Po ludzku ma miejsce wewnętrzna tragedia... Psychiczna, duchowa; fizyczna już może mniej. Naturalnie ze Spowiedzi nici... Czekałam na dzisiejszy dzień, na spotkanie. Adoracja. Źle się czułam, bardzo. Najlepiej było, gdy nie patrzyłam... Ławek w kaplicy było dużo, ale duszpasterz dosiadł się akurat do mnie. Czemu? Wolałam się nie wiercić, by nie zwracać na siebie uwagi...
Później jednak rozsypały się moje klocki... Zapytałam o czwartek.. lecz usłyszałam kolejny raz wykręty, tym razem dlatego, że nagle trzeba kogoś odwiedzić... Jakoś nie wierzę, że to cały dzień zajmie...
Żałuję, że otworzyłam się ze swoją historią. Żałuję.
Przyjaciel miał rację - tamten nie pomoże. I chyba to jest najsmutniejsze, bo... teraz widzę, że naprawdę nie mam nikogo...

Dostałam list od sióstr, u których byłam w wakacje. Króciutki, ale jaką radość sprawił! W nim m.in. zaproszenie na rekolekcje na przełomie roku. I szczerze? Wdzięczność ogromna, bo idą mi bardzo na rękę. Bo przerwa między jednymi rekolekcjami a drugimi powinna wynosić rok, a mnie chcą przyjąć na nie po... 5 miesiącach! :)  Lecz wypadałoby się do tego czasu ogarnąć, spowiednika znaleźć, kierownika także... na pewno zapytają... A tu nic z tego... Moje plany i nadzieje coś niweczy raz po raz...

We wtorek koło. Tak bardzo chciałam się uczyć już od soboty, w niedzielę... A nawet nie zajrzałam, no i też zaraz idę spać... Nie mam na nic sił... Jutro...? Wolałabym pisać koło będąc po Spowiedzi, wtedy jakoś łatwiej byłoby mi przyjąć to, co się wydarzy... A jakoś tak nic tego nie zapowiada... Niby tylu kapłanów wokół mnie, a kiedy potrzebuję, to nie ma żadnego, który realnie chciałby, mógłby i umiałby pomóc...

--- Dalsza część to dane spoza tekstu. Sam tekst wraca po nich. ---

-- ==== Sys2Proof/Machine/PoolMem.lean ====
section
/-! DEFINITION. The tier mover (R479 to R485, R494 to R498), the re-key sweep (R487, R488), scrubs (R477, R490), the CXL.mem
window (R491, R492). -/

namespace Sys2Proof.Machine

open Sys2Proof

/-! ## DECAY (R479) -/

def decayOp (s : State) : State :=
  if passed s s.itv.pool.decayAt (s.itv.pool.decayMs * 1000000) then
    { s with itv.pool.tier := s.itv.pool.tier.map (fun e => (e.1, { e.2 with access := e.2.access / 2 })),
             itv.pool.decayAt := s.now }
  else s
def execDecay (s : State) : Res := .next (decayOp s)

/-! ## MOVE_START (R482, R483, R494) -/

/-- A sweep is working on the page (R494). -/
def sweptNow (v : Itvos) (p : Nat) : Bool := v.pool.sweeps.any (fun x => x.left.head? == some p && x.block != 0)

/-- The first page whose tier is not the one its carve's class pins it to (R480). -/
def misplaced (v : Itvos) : Option (Nat × TierEntry) :=
  v.pool.tier.find? (fun e => !e.2.moving && !sweptNow v e.1 &&
    (match kget v.pool.carves e.2.carve with
     | some k => (k.cls == .stalls && e.2.gallery) || (k.cls == .gallery && !e.2.gallery)
     | none => false))

/-- A move of `page` begins: MOVING set, a frame of the other tier reserved. -/
def beginMove (v : Itvos) (page : Nat) (e : TierEntry) (frame : Nat) (next : Option Nat) : Itvos :=
  { v with pool.tier := kset v.pool.tier page { e with moving := true },
           pool.moves := v.pool.moves ++ [{ page := page, toGallery := !e.gallery, frame := frame, next := next }] }

/-- The clock hand's choice (R482): the first AUTO stalls page from the hand on with ACCESS at or below DEMOTE. -/
def coldPage (v : Itvos) : Option (Nat × TierEntry) :=
  let ok := v.pool.tier.filter (fun e => !e.2.gallery && !e.2.pin && !e.2.moving && e.2.access ≤ v.pool.demote && !sweptNow v e.1)
  let dist := fun (f : Nat) => (f + stallsFrames - v.pool.hand) % stallsFrames
  ok.foldl (fun best e => match best with
    | none => some e
    | some b => if dist e.2.frame < dist b.2.frame then some e else some b) none

/-- A promotion of `page` (R482): into a free stalls frame, else behind the demotion of a cold page; none: blocked. -/
def promote (v : Itvos) (page : Nat) (e : TierEntry) : Option Itvos :=
  match freeFrame v false with
  | some f => some (beginMove v page e f none)
  | none =>
    match coldPage v, freeFrame v true with
    | some (p, c), some g =>
      some { beginMove v p c g (some page) with pool.hand := (c.frame + 1) % stallsFrames }
    | _, _ => none

/-- MOVE_START: while fewer than 16 moves run and ENABLE is 1, a misplaced page of a class carve moves, else the head of the
promotion queue does. -/
def moveStartOp (s : State) : State :=
  let v := s.itv
  if !v.pool.enable || decide (v.pool.moves.length ≥ 16) || v.pool.galleryOff != 0 then s
  else
    match misplaced v with
    | some (p, e) =>
      match (if e.gallery then promote v p e else (freeFrame v true).map (fun f => beginMove v p e f none)) with
      | some v => { s with itv := v }
      | none => bumpPool s .promoteBlocked
    | none =>
      match v.pool.queue with
      | [] => s
      | p :: q =>
        let s := { s with itv.pool.queue := q }
        match kget v.pool.tier p with
        | some e =>
          if !e.gallery || e.moving || e.pin then s
          else if sweptNow v p then { s with itv.pool.queue := q ++ [p] }
          else
            match promote s.itv p e with
            | some v => { s with itv := v }
            | none => bumpPool s .promoteBlocked
        | none => s
def execMoveStart (s : State) : Res := .next (moveStartOp s)

/-- MOVE_COMPLETE (R483): one write of the tier map entry; the old frame is free, or the waiting promotion takes it. -/
def moveCompleteOp (s : State) (page : Nat) : State :=
  match takeFirst (fun (m : Move) => m.page == page) s.itv.pool.moves, kget s.itv.pool.tier page with
  | some (m, rest), some e =>
    let v := { s.itv with pool.moves := rest,
                          pool.tier := kset s.itv.pool.tier page { e with moving := false, gallery := m.toGallery, frame := m.frame } }
    let v := match m.next with
      | none => v
      | some n =>
        match kget v.pool.tier n with
        | some x => if x.gallery && !x.moving then beginMove v n x e.frame none else v
        | none => v
    bumpPool { s with itv := v } .moves
  | _, _ => s
def execMoveComplete (page : Nat) (s : State) : Res := .next (moveCompleteOp s page)

/-! ## SWEEP_STEP (R487, R488, R495, R498) -/

/-- The next page of a sweep that is not MOVING, first. -/
def sweepNext (v : Itvos) (x : Sweep) : Sweep :=
  match x.left.find? (fun p => !((kget v.pool.tier p).any (·.moving))) with
  | some p => if x.left.head? = some p then x else { x with left := p :: x.left.erase p, block := 0 }
  | none => x

/-- One block re-keyed under the current key. -/
def rekey (v : Itvos) (part b : Nat) : Itvos :=
  let ks := poolKeysOf v part
  match kget v.pool.blocks b, curKey ks with
  | some m, some k =>
    if m.epoch = ks.cur || m.poison then v
    else
      match blockRead v part b with
      | .ok d => blockStore v b ks.cur k d
      | _ => v
  | _, _ => v

/-- The sweep ends: the old slot is erased. -/
def sweepEnd (v : Itvos) (part : Nat) : Itvos :=
  let ks := poolKeysOf v part
  { v with pool.sweeps := v.pool.sweeps.filter (fun x => x.part != part),
           sec.poolKeys := kset v.sec.poolKeys part (if ks.cur then { ks with key0 := none } else { ks with key1 := none }) }

/-- SWEEP_STEP: the next block of the partition's sweep; after the last page the sweep ends. -/
def sweepStepOp (s : State) (part : Fin 16) (hw : HomeHw) : State :=
  match s.itv.pool.sweeps.find? (fun x => x.part == part.val) with
  | none => s
  | some x =>
    let x := sweepNext s.itv x
    match x.left with
    | [] => { s with itv := sweepEnd s.itv part.val }
    | p :: rest =>
      if (kget s.itv.pool.tier p).any (·.moving) then s
      else
        let b := p * 1024 + x.block
        let x' := if x.block + 1 < 1024 then { x with block := x.block + 1 } else { x with left := rest, block := 0 }
        let put := fun (s : State) =>
          let s := { s with itv.pool.sweeps := s.itv.pool.sweeps.map (fun y => if y.part == part.val then x' else y) }
          if x'.left.isEmpty then { s with itv := sweepEnd s.itv part.val } else s
        match hw with
        | .xtsMismatch => unitMismatch s .xtsMismatch
        | .uncorrectable => put (poisonBlock s b)
        | _ =>
          put (if (kget s.itv.pool.blocks b).any (·.poison) then bumpPool s .poolUe
               else { s with itv := rekey s.itv part.val b })
def execSweepStep (part : Fin 16) (hw : HomeHw) (s : State) : Res := .next (sweepStepOp s part hw)

/-! ## Scrubs (R477, R490, R685) -/

/-- MODE reads READY once stalls, gallery and prompt book are settled (R685). -/
def checkReady (s : State) : State :=
  let b := s.itv.boot
  if b.mode == .starting && b.yalny && ((b.stallsTrained && s.itv.pool.stallsScrubbed) || b.stallsFailed) && b.galleryDone &&
      b.bookDone then noteState s { s with itv.boot.mode := .ready }
  else s

/-- SCRUB_DONE: scrub `i` has set ZERO in its whole range. -/
def scrubDoneOp (s : State) (i : Nat) : State :=
  match s.itv.pool.scrubs[i]? with
  | none => s
  | some x =>
    let s := { s with itv.pool.scrubs := s.itv.pool.scrubs.eraseIdx i }
    match x.tier with
    | none => { s with itv := zeroPages s.itv x.lo x.hi }
    | some false => checkReady { s with itv.pool.stallsScrubbed := true }
    | some true => checkReady { s with itv.pool.galleryScrubbed := true }
def execScrubDone (i : Nat) (s : State) : Res := .next (scrubDoneOp s i)

/-- The block lies in the gallery. -/
def inGallery (v : Itvos) (b : Nat) : Bool := (kget v.pool.tier (b / 1024)).any (·.gallery)

/-- PATROL_SCRUB: a block read and, where corrected, written back; one that cannot be corrected is poisoned. -/
def patrolScrubOp (s : State) (b : Nat) (found : ScrubFound) : State :=
  match found with
  | .good => s
  | .corrected _ => bumpPool s (if inGallery s.itv b then .ceGallery else .ceStalls)
  | .lost => poisonBlock s b
def execPatrolScrub (block : Nat) (found : ScrubFound) (s : State) : Res := .next (patrolScrubOp s block found)

/-! ## The CXL.mem window (R491, R492) -/

/-- The window carve and the pool offset of window offset `off`; none: unmapped. -/
def windowAt (v : Itvos) (off : Nat) : Option (Carve × Nat) :=
  match v.pool.window.bind (kget v.pool.carves) with
  | some k => if holdsPool v && decide (off + 64 ≤ k.len) then some (k, k.base + off) else none
  | none => none

/-- In a partitioned house the master needs the permission of the partition's key blob. -/
def windowOk (v : Itvos) (k : Carve) : Bool := v.sec.parts == 0 || (poolKeysOf v k.part).window

/-- The host's accesses reach the window while the HDM decoder is committed and the link is up (R537, R558). -/
def windowOpen (s : State) : Bool := s.itv.cb.hdmCommitted && s.itv.cb.cxlUp && !s.itv.boot.held

/-- An uncorrectable window read is logged as a General Media event record (R539). -/
def cxlPoison (s : State) : State := emit s (.cxlData (zeros 64) true)

/-- CXL_MEM_READ of the 64 bytes at a window offset. -/
def cxlMemReadOp (s : State) (offset : Nat) (hw : HomeHw) : State :=
  if !windowOpen s then s
  else
    let off := offset / 64 * 64
    match windowAt s.itv off with
    | none => emit s (.cxlData (zeros 64) false)
    | some (k, a) =>
      if !windowOk s.itv k then cxlPoison s
      else
        let s := touch s a 64
        match hw with
        | .xtsMismatch => cxlPoison (unitMismatch s .xtsMismatch)
        | .uncorrectable => cxlPoison { poisonBlock s (a / 64) with itv.cb.media := s.itv.cb.media ++ [off] }
        | _ =>
          match blockRead s.itv k.part (a / 64) with
          | .ok d => emit s (.cxlData d false)
          | _ => cxlPoison s
def execCxlMemRead (offset : Nat) (hw : HomeHw) (s : State) : Res := .next (cxlMemReadOp s offset hw)

/-- CXL_MEM_WRITE of 64 bytes at a window offset. -/
def cxlMemWriteOp (s : State) (offset : Nat) (data : Bytes) : State :=
  if !windowOpen s then s
  else
    match windowAt s.itv (offset / 64 * 64) with
    | none => bumpPool s .cxlUnmapped
    | some (k, a) =>
      if !windowOk s.itv k then bumpPool s .cxlNokey
      else
        let s := touch s a 64
        match poolWrite s.itv k.part a (pad 64 data) (fullMask 64) with
        | (v, .ok _) => { s with itv := v }
        | _ => bumpPool s .cxlNokey
def execCxlMemWrite (offset : Nat) (data : Bytes) (s : State) : Res := .next (cxlMemWriteOp s offset data)

end Sys2Proof.Machine
end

"- Co ty tak w kurtce, zimno ci? Może się rozbierz, tu jest dość ciepło..."
 - Zimno mi. Jestem zmarźlak.

Tak, zimno mi. W moim sercu zimno.

Jezu, rozpal mnie... rozpal moje serce na nowo miłością ku Tobie.

14 listopada 2014

2 J 1,8a

Dziś po zajęciach przyszła myśl, by iść do Spowiedzi, ktokolwiek będzie... lecz po nieprzespanej nocy, o zmęczenie nietrudno i zamiast 1/2 godziny snu, zrobiło się 3 h.. Przyjechałam na styk na Mszę i w konfesjonale ten, do którego chciałam iść we wtorek, lecz go nie było.
Wszystko nie tak.

Wszystko mnie drażni. Izoluję się. Po Mszy uciekam do domu, z nikim nie rozmawiam, nie chcę.

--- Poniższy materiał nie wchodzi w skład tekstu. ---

/-- After a cause of floor state came or went: the throttle, chorus, the ghost light, the start of the rise. -/
def refloor (s0 s : State) : State :=
  let was := floorActive s0.itv.pwr
  let is := floorActive s.itv.pwr
  let s := { s with itv.pwr.chorusPaused := is }
  if is then { s with itv.pwr.throttle := true, itv.pwr.ghostG := 0, itv.pwr.floorEndAt := none }
  else if was then applyStored { s with itv.pwr.floorEndAt := some s.now }
  else s

/-! ## Sprints (R648, R649) -/

/-- A running sprint ends when SPRINT_LEFT is 0 or a condition fails. -/
def sprintCheck (s : State) : State :=
  if s.itv.pwr.sprinting && !sprintAllowed s then
    putRecord { s with itv.pwr.sprinting := false, itv.pwr.sprintEndAt := some s.now } (powerRecord s 1 0 none)
  else s

/-- SPRINT_ACCOUNT: 1 s down for a second above 900 W, 0.1 s up otherwise, within 0 to 2 s. -/
def sprintAccountOp (s : State) : State :=
  let p := s.itv.pwr
  let left := if drawOf p > 900 then p.sprint - 10 else min (p.sprint + 1) 20
  sprintCheck { s with itv.pwr.sprint := left }
def execSprintAccount (s : State) : Res := .next (sprintAccountOp s)

/-! ## The ghost light (R655), in units of 10 mW -/

/-- T and G of a sample with real load `r`. -/
def ghostStep (p : Power) (r : Nat) : Nat × Nat :=
  if floorActive p then (r, 0)
  else
    let e := if p.beatMissing then 0 else min p.floor (min p.cap 900) * 100
    let h := min 900 p.cap * 100
    let d := max (p.ghostT - p.downSlew) (min e (p.ghostT + p.upSlew))
    let t := max r (min h d)
    (t, t - r)

/-! ## The governor (R644, R645) -/

/-- Where VDD_CORE goes, µV: down while a limit needs it, up while the pace is below 1,100, else to VSET (log 45). -/
def vddTarget (s : State) (tight : Bool) : Nat :=
  if floorActive s.itv.pwr || tight then 600000 else if paceLow s.itv then 800000 else s.itv.pwr.vset * 1000

/-- One 10 µs move: 2 mV per ms, 100 mV per ms in a shed (R645). An AVSBus write goes out when the target in mV changes; while
one is unacknowledged the regulator holds (R755). -/
def moveVdd (s : State) (tight : Bool) : State :=
  let p := s.itv.pwr
  if p.avsWait then s
  else
    let q := if p.shedUntil.isSome || p.pinSince.isSome then 1000 else 20
    let t := vddTarget s tight
    let v := if p.vdd < t then min t (p.vdd + q) else max t (p.vdd - q)
    let s' := { s with itv.pwr.vdd := v }
    if v / 1000 = p.vdd / 1000 then s' else emit s' (.avs (v / 1000))

/-! ## Samples -/

def meanOf (xs : List Nat) : Nat := if xs.length = 0 then 0 else xs.sum / xs.length

/-- 100 µs windows above 1,200 W in the last second, this one among them (R646). -/
def notePeak (s : State) : State :=
  let p := s.itv.pwr
  if meanOf (p.samples.take 10) > 1200 && (match p.peaks.head? with | some t => passed s t 100000 | none => true) then
    { s with itv.pwr.peaks := s.now :: p.peaks.filter (fun t => s.now < t + 1000000000) }
  else { s with itv.pwr.peaks := p.peaks.filter (fun t => s.now < t + 1000000000) }

/-- The electrical clamp: to 1,350 W, or to 1,200 W once 20 ms of the second are spent (R646, R647). -/
def clampCheck (s : State) : State :=
  let w := meanOf (s.itv.pwr.samples.take 10)
  let acts := decide (w > 1350) || (decide (w > 1200) && decide (s.itv.pwr.peaks.length ≥ 200))
  match acts, s.itv.pwr.clampAt with
  | true, none => putRecord { s with itv.pwr.clampAt := some s.now } (powerRecord s 7 0 none)
  | false, some t => endRecord { s with itv.pwr.clampAt := none } 7 t
  | _, _ => s

/-- Millijoules of a sum of W x 10 µs, rounded to nearest. -/
def mJ (v : Nat) : Nat := (v + 50) / 100

/-- The overshoot above the new cap (R653): its count ends when the 1 ms mean is at or below the cap. -/
def overshootStep (s : State) (draw : Nat) : State :=
  match s.itv.pwr.overshoot with
  | none => s
  | some v =>
    if drawOf s.itv.pwr ≤ s.itv.pwr.cap then
      let k := s.itv.pwr.overKind
      let s := { s with itv.pwr.overshoot := none, itv.pwr.overKind := 0 }
      let s := if k = 0 then s else patchRecord s k 16 (leBytes 4 (mJ v))
      if k = 8 then endRecord s 8 (s.itv.pwr.capAt + 5000000) else s
    else { s with itv.pwr.overshoot := some (v + (draw - s.itv.pwr.cap)) }

/-- A sample of the real load, with the ghost light added (R642, R655): T, G and the newest 100 draws. -/
def sampleIn (s : State) (real : Nat) : State :=
  let x := ghostStep s.itv.pwr (real * 100)
  { s with itv.pwr.ghostT := x.1, itv.pwr.ghostG := x.2, itv.pwr.samples := (x.1 / 100 :: s.itv.pwr.samples).take 100 }

/-- A sprint begins where the mean is above 900 W and one is allowed, and ends where it is not (R648, R649). -/
def sprintJudged (s : State) : State :=
  let mean := drawOf s.itv.pwr
  let s := sprintCheck (if mean > 900 && sprintAllowed s then { s with itv.pwr.sprinting := true } else s)
  if mean ≤ 900 then
    match s.itv.pwr.sprintEndAt with
    | some t => endRecord { s with itv.pwr.sprintEndAt := none, itv.pwr.sprinting := false } 1 t
    | none => { s with itv.pwr.sprinting := false }
  else s

/-- The governor's move, and the throttle (R644, R645). -/
def governed (s0 : State) : State :=
  let s := if riseLimit s0 ≥ 1350 then { s0 with itv.pwr.floorEndAt := none } else s0
  let tight := decide (drawOf s.itv.pwr > limitOf s)
  let s := moveVdd s tight
  { s with itv.pwr.throttle := tight || floorActive s.itv.pwr || s.itv.pwr.avsWait || s.itv.pwr.clampAt.isSome }

/-- POWER_SAMPLE (R642): the sample; the limits judged; the governor's move. -/
def powerSampleOp (s0 : State) (real : Nat) : State :=
  if s0.itv.boot.held then s0
  else
    let s := sampleIn s0 real
    governed (sprintJudged (overshootStep (clampCheck (notePeak s)) (s.itv.pwr.ghostT / 100)))
def execPowerSample (real : Nat) (s : State) : Res := .next (powerSampleOp s real)

/-! ## Caps (R650 to R653) -/

/-- CAP as accepted from either plane: tracking, or the fast shed for a cut faster than 100 W/ms. -/
def setCap (s : State) (cap : Nat) : State :=
  let p := s.itv.pwr
  let fast := decide (cap < p.cap) && decide ((p.cap - cap) * 1000000 > 100 * max (s.now - p.capAt) 1000000)
  let s1 := { s with itv.pwr.cap := cap, itv.pwr.capAt := s.now, itv.pwr.overshoot := some 0 }
  if fast then
    let s2 := putRecord { s1 with itv.pwr.overKind := 2, itv.pwr.capJudge := false } (powerRecord s1 2 0 none)
    refloor s { s2 with itv.pwr.shedUntil := some (s.now + (if floorActive p then 5000000 else 7000000)) }
  else { s1 with itv.pwr.overKind := 0, itv.pwr.capJudge := true }

/-- FLOOR, UP_SLEW and DOWN_SLEW as accepted from either plane; kept until floor state or the heartbeat loss ends (R671). -/
def setGhost (s : State) (f u d : Nat) : State := applyStored { s with itv.pwr.stored := some (f, u, d) }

W dzisiejszym czytaniu zasmuciło mnie jedno zdanie...
"Uważajcie na siebie, abyście nie utracili tego, co zdobyliście pracą..." 2 J 1,8a
bo...
1,5 msca bez Spowiedzi... i czuję, że realnie tak się dzieje. To, co kiedyś udało mi się wypracować, teraz z własnej winy zatracam... Dawną systematyczną pracę nad sobą szlag trafił. Pamiętam, że gdy mijał miesiąc, zamiast dwóch tygodni, słyszałam, jak mocno zaniedbałam... Teraz? Widzę, jak zrąbałam to wszystko, lecz totalnie nie mam sił... Zrobiło się błotko i grzęznę...

Przede mną wtorkowe koło... Muszę się uczyć, choć jestem krucha psychicznie, fizycznie, duchowo. Najtrudniejsze, że nie potrafię powstać. Tak, to jest najgorsze. Nie umiem zacząć od nowa.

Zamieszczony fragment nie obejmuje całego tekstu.